# Which is better?



## BarbaricSoul (May 3, 2012)

Got a chance to get either a GTX465 or a GTX560. It's primary purpose/use will be folding as it'll be in a dedicated crunching/folding system I'm building. Which one will yield the best results?


----------



## Techtu (May 3, 2012)

I'd say a GTX560, but in all honesty I don't fold so you'll be best waiting for a fellow folder to answer your question, possibly one who has both of the cards or at least have had.


----------



## BUCK NASTY (May 3, 2012)

If the GTX465 has a black PCB, it might bios unlock to a GTX470. It will run hot as it is GF100, but will produce more PPD(as much as 17-18K PPD). The GTX560 might be better choice, as long as it is not a cut-down SE model. The 560 is GF114 and will run cooler and be more energy efficient. The O/C'd GTX560 should net 11-15K PPD depending on the work unit.


----------



## BarbaricSoul (May 3, 2012)

BUCK NASTY said:


> If the GTX465 has a black PCB, it might bios unlock to a GTX470. It will run hot as it is GF100, but will produce more PPD(as much as 17-18K PPD). The GTX560 might be better choice, as long as it is not a cut-down SE model. The 560 is GF114 and will run cooler and be more energy efficient. The O/C'd GTX560 should net 11-15K PPD depending on the work unit.

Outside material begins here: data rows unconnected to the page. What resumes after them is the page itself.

/-- Settles O34: sleep and wake by the domain's kind, a failed wake, and the generators bit by bit. -/
theorem domainsAndClocksAct : Obligations.DomainsAndClocksAct := by
  intro s
  refine ⟨fun d hd hidle hmay => ?alone, fun d hlo hhi hidle h1 h2 h3 => ?together, fun d hmove => ⟨fun hd => ?sleeps, fun hlo hhi hused => ?keeps,
    fun hlo hhi howner hempty => ?off⟩, fun d hmove => ⟨?woken, ?failed, rfl, State.comeOn_of_other⟩, fun p hstarting => ?locked,
    fun p hneeded => ?stopped, fun p hneeded => if_pos hneeded⟩
  case alone =>
    refine (if_pos (by rw [hidle, hmay]; rfl)).trans ?_
    rw [if_neg (by omega)]
    rfl
  case together =>
    have hmay : s.maySleep d.val = true := by
      obtain h | h | h : d.val = 1 ∨ d.val = 2 ∨ d.val = 3 := by omega
      all_goals rw [h]; assumption
    refine (if_pos (by rw [hidle, hmay]; rfl)).trans ?_
    simp only [hlo, hhi, and_self, if_true, List.filter_cons, h1, h2, h3, List.filter_nil, List.foldl_cons, List.foldl_nil]
  case sleeps =>
    rw [exec_domainSleepDone_of_entering hmove, State.fallAsleep_of_other hd]
  case keeps =>
    rw [exec_domainSleepDone_of_entering hmove, State.fallAsleep_of_store hlo hhi, if_neg]
    rintro ⟨howner, hempty⟩
    exact hused.elim (fun h => h howner) (fun h => by rw [hempty] at h; cases h)
  case off =>
    rw [exec_domainSleepDone_of_entering hmove, State.fallAsleep_of_store hlo hhi, if_pos ⟨howner, hempty⟩]
  case woken =>
    exact (if_neg (by rw [hmove]; decide)).trans (if_pos rfl)
  case failed =>
    exact (if_neg (by rw [hmove]; decide)).trans (if_neg Bool.false_ne_true)
  case locked =>
    refine ⟨_, if_pos hstarting, ?_, ?_, rfl, fun q hq => ⟨pll_set_other _ hq, pll_clear_other _ hq⟩⟩
    · exact (getLsbD_or_two_pow s.pwr.pllLocked p p.isLt).trans (by rw [decide_eq_true rfl, Bool.or_true])
    · exact pll_clear_same s.pwr.pllStarting p
  case stopped =>
    exact ⟨_, if_neg (by rw [hneeded]; exact Bool.false_ne_true), pll_clear_same s.pwr.pllLocked p, fun q hq => pll_clear_other _ hq, rfl⟩

end Domains

end Sys2Proof.Machine
end

section
/-! PROOFS. The request paths of the MP and the management operations (R423 to R428, R435 to R440, R444, R445, R449 to R453, R476, R481), and the sideband's commands. -/

namespace Sys2Proof.Machine

section MpTakes

variable {s u : State} {o : MgmtOp} {req : MgmtReq}

/-! ### The MP takes a request at once (R425, R427, R428) -/

/-- What marking an operation leaves: the device, and what the MP has to do. -/
def State.agenda (s : State) : Dev × Nat × List MgmtOp × Bool := (s.dev, s.mgt.mpState, s.mgt.ops, s.mgt.updateBusy)

theorem State.opMark_agenda (s : State) (o : MgmtOp) : (s.opMark o).agenda = s.agenda := by
  unfold State.opMark
  refine ite_same _ rfl (ite_same _ rfl ?_)
  split <;> rfl

theorem State.tlp_agenda (s : State) : s.tlp.agenda = s.agenda := by
  unfold State.tlp
  exact ite_same _ rfl rfl

/-- A forced shutdown finds nothing to abort where the MP serves nothing else. -/
theorem State.abortOps_of_idle (hops : s.mgt.ops = []) (hbusy : s.mgt.updateBusy = false) : s.abortOps = s := by
  have hmgt : ({ s.mgt with ops := [], updateBusy := false } : Mgt) = s.mgt := by rw [← hops, ← hbusy]
  simp only [State.abortOps, hops, List.foldl_nil, State.syncUpdate, List.any_nil]
  exact congrArg (fun m => ({ s with mgt := m } : State)) hmgt

/-- An operation accepted while the MP runs and serves nothing else is served at once. -/
theorem State.opAccept_of_idle (hmp : s.mgt.mpState = 1 ∨ s.mgt.mpState = 2) (hops : s.mgt.ops = []) (hbusy : s.mgt.updateBusy = false) :
    s.opAccept o = (s.opMark o).opStep o := by
  have hagenda := s.opMark_agenda o
  simp only [State.agenda, Prod.mk.injEq] at hagenda
  obtain ⟨-, hmp', hops', hbusy'⟩ := hagenda
  unfold State.opAccept
  dsimp only
  split
  · rw [State.abortOps_of_idle (hops'.trans hops) (hbusy'.trans hbusy)]
  · rw [if_pos ⟨by rw [hops', hops]; rfl, by rw [hmp']; exact hmp⟩]

theorem maySend_mgmt {op f : Nat} (hop : 1 ≤ op) (hop' : op ≤ 10) (h : maySend (0x0900 + op) f = true) : f = 0 := by
  have hsender : opSender (0x0900 + op) = some 0 := by
    unfold opSender
    rw [if_neg (by omega), if_neg (by omega), if_neg (by omega), if_neg (by omega), if_neg (by omega), if_neg (by omega),
      if_neg (by omega), if_neg (by omega), if_neg (by omega), if_pos (by omega)]
  simpa [maySend, hsender] using h

theorem State.startChecks_mgmt {fl : Flight} {op : Nat} (hop : op ≤ 10) (hcode : fl.pk.opcode = 0x0900 + op) (hfn : fl.pk.fn.val = 0) :
    s.startChecks fl = none := by
  simp only [State.startChecks, hcode, hfn, ne_eq, not_true_eq_false, false_and, if_false]
  exact if_neg fun ⟨_, hother, _⟩ => hother ⟨by omega, by omega⟩

theorem State.packetBody_mgmt {fl : Flight} {op : Nat} (hop : 1 ≤ op) (hop' : op ≤ 10) (hcode : fl.pk.opcode = 0x0900 + op) :
    s.packetBody fl = bodyMgmt s fl := by
  interval_cases op <;> simp only [State.packetBody, hcode, Nat.reduceAdd]

theorem bodyMgmt_newFlight {op : Nat} (hop : op ≤ 10) {pk : Packet} (hcode : pk.opcode = 0x0900 + op) (data : List Byte) (t : State) :
    bodyMgmt t (s.newFlight pk data) =
      t.opAccept { op, body := sliceB pk.bytes 16 64, data, path := 2, id := s.cp.nextId, steps := 0 } := by
  have hdata : (data.map (·.toNat)).map (BitVec.ofNat 8) = data := by simp [List.map_map, Function.comp_def]
  have hlow : (0x0900 + op) % 256 = op := by omega
  simp only [bodyMgmt, State.newFlight, hcode, hdata, hlow]

/-- A management packet that its ring may fetch reaches the MP. -/
theorem State.runPacket_mgmt {op : Nat} (hop : 1 ≤ op) (hop' : op ≤ 10) {pk : Packet} (hcode : pk.opcode = 0x0900 + op)
    (hsend : maySend pk.opcode pk.fn = true) (hfetch : s.fetchable pk = true) (hchecks : s.fetchChecks pk = none)
    (hready : s.headerReady pk = true) (data : List Byte) :
    s.runPacket (0x0900 + op) pk data = ((s.fetched pk data).opAccept
      { op, body := sliceB pk.bytes 16 64, data, path := 2, id := s.cp.nextId, steps := 0 }).settle := by
  rw [hcode] at hsend
  have hstart : (s.fetched pk data).startChecks (s.newFlight pk data) = none :=
    State.startChecks_mgmt hop' hcode (maySend_mgmt hop hop' hsend)
  have hbody : (s.fetched pk data).packetBody (s.newFlight pk data) = _ :=
    (State.packetBody_mgmt hop hop' hcode).trans (bodyMgmt_newFlight hop' hcode data _)
  simp only [State.runPacket, hcode, decide_true, hsend, hfetch, Bool.and_self, if_true, hchecks, hready, State.startPacket, hstart, hbody]

/-- A request that the MP takes at once runs the operation's step. -/
theorem State.askOp_of_takes {op : Nat} (h : s.mpTakes op req u o) (hop : op ≤ 10) {act : Option (Nat × Nat)}
    (hact : actionIs act (if op = 5 then 2 else 5) o.body = true) : s.askOp op act req = (u.opStep o).settle := by
  obtain ⟨hacc, rfl, rfl, hmp, hops, hbusy, -, -⟩ := h
  have hmp0 : ¬s.mgt.mpState = 0 := by omega
  have hmp3 : ¬s.mgt.mpState = 3 := by omega
  cases hpath : req.path with
  | mailbox =>
    simp only [State.accepts, hpath] at hacc
    obtain ⟨hready, hfree, hheld⟩ := hacc
    simp only [State.asked, hpath] at hact ⊢
    simp only [State.askOp, hpath, hact, if_true, State.tookIn, State.tlp_of_ready hready]
    rw [← State.opAccept_of_idle (s := s.toL0) hmp hops hbusy]
    simp only [State.mailboxGo, State.toL0, hready, hmp0, hmp3, hfree, hheld, Bool.not_true, Bool.false_eq_true, or_self, if_false,
      Option.isSome_none]
  | sideband =>
    simp only [State.accepts, hpath] at hacc
    simp only [State.asked, hpath] at hact ⊢
    simp only [State.askOp, hpath, hact, if_true, State.tookIn]
    rw [← State.opAccept_of_idle hmp hops hbusy]
    simp only [State.sidebandGo, hmp0, hacc, Bool.false_eq_true, if_false]
  | packet pk =>
    simp only [State.accepts, hpath] at hacc
    obtain ⟨hop1, hcode, hsend, hfetch, hchecks, hready⟩ := hacc
    simp only [State.asked, hpath] at hact ⊢
    simp only [State.askOp, hpath, hact, if_true, State.tookIn, show ¬op = 0 by omega, if_false,
      State.runPacket_mgmt hop1 hop hcode hsend hfetch hchecks hready req.data]
    rw [State.opAccept_of_idle (s := s.fetched pk req.data) hmp hops hbusy]

/-- What an operation that the MP takes is, and what the MP has to do besides. -/
theorem State.mpTakes_facts {op : Nat} (h : s.mpTakes op req u o) :
    o.op = op ∧ o.steps = 0 ∧ (op = 0 → o.path ≠ 2) ∧ u.mgt.updateBusy = false := by
  obtain ⟨hacc, rfl, rfl, -, -, hbusy, -, -⟩ := h
  have hmark (t : State) (o : MgmtOp) : (t.opMark o).mgt.updateBusy = t.mgt.updateBusy := congrArg (fun x => x.2.2.2) (t.opMark_agenda o)
  have htlp : s.tlp.mgt.updateBusy = s.mgt.updateBusy := congrArg (fun x => x.2.2.2) s.tlp_agenda
  cases hpath : req.path with
  | mailbox => simp [State.asked, State.tookIn, hpath, hmark, htlp, hbusy]
  | sideband => simp [State.asked, State.tookIn, hpath, hmark, hbusy]
  | packet pk =>
    simp only [State.accepts, hpath] at hacc
    have hfetched : (s.fetched pk req.data).mgt.updateBusy = s.mgt.updateBusy := rfl
    simp only [State.asked, State.tookIn, hpath, hmark, hfetched, hbusy, true_and, and_true]
    omega

/-- An operation of a request that the MP takes runs by its code, wherever it is still served. -/
theorem opRun_of_takes {op : Nat} (h : s.mpTakes op req u o) (hop : op ≤ 10) {t : State} (ht : t.opServed o = u.opServed o) :
    opRun t o = opByCode t o := by
  obtain ⟨hcode, -, hpath, -⟩ := State.mpTakes_facts h
  obtain ⟨-, -, -, -, -, -, hserved, hres⟩ := h
  have hnone : (if o.path = 2 then none else o.reserved) = none := by
    rcases hres with h | h
    · rw [if_pos h]
    · rw [h, ite_self]
  rw [opRun, if_neg (by rintro (h | ⟨h0, h2⟩) <;> [omega; exact hpath (by omega) h2]), hnone]
  exact if_neg (by rw [ht, hserved]; decide)

/-! ### What an answer leaves -/

/-- The device, and what the MP runs: where an operation is served follows from them. -/
def State.standing (s : State) : Dev × Nat := (s.dev, s.mgt.mpState)

theorem State.opServed_of_standing {s t : State} (h : t.standing = s.standing) (o : MgmtOp) : t.opServed o = s.opServed o := by
  obtain ⟨hdev, hmp⟩ := Prod.mk.inj h
  rw [State.opServed, State.opServed, hdev, hmp]

theorem State.log_standing (s : State) (code sev src unit arg : Nat) : (s.log code sev src unit arg).standing = s.standing := by
  simp only [State.log]
  exact ite_same State.standing rfl rfl

theorem State.msix_standing (s : State) (f v : Nat) : (s.msix f v).standing = s.standing := ite_same State.standing rfl rfl

theorem State.endPacket_standing (s : State) (fl : Flight) (a : Ans) : (s.endPacket fl a).standing = s.standing := by
  unfold State.endPacket
  dsimp only
  refine ite_same State.standing rfl (ite_same State.standing ?_ (ite_same State.standing ?_ ?_))
  · exact (State.msix_standing _ _ _).trans (State.log_standing _ _ _ _ _ _)
  · exact (State.msix_standing _ _ _).trans (ite_same State.standing rfl rfl)
  · exact ite_same State.standing rfl rfl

It's not a unlockable GTX465(it has a blue PCB)


----------



## Athlon2K15 (May 3, 2012)

I would get the 560 but only if its a Ti,otherwise 465


----------



## thebluebumblebee (May 3, 2012)

BarbaricSoul said:


> Got a chance to get either a GTX465 or a GTX560. It's primary purpose/use will be folding as it'll be in a dedicated crunching/folding system I'm building. Which one will yield the best results?



Did you see this post? http://www.techpowerup.com/forums/showpost.php?p=2614893&postcount=203


----------



## phanbuey (May 3, 2012)

i would go with the 5 series just because the power is a killer...


----------



## MilkyWay (May 3, 2012)

I would also say the 560 only if 560ti, much less power consumption and heat. I dont know about folding but overclocked a 560ti beats out a stock gtx570 in performance.


----------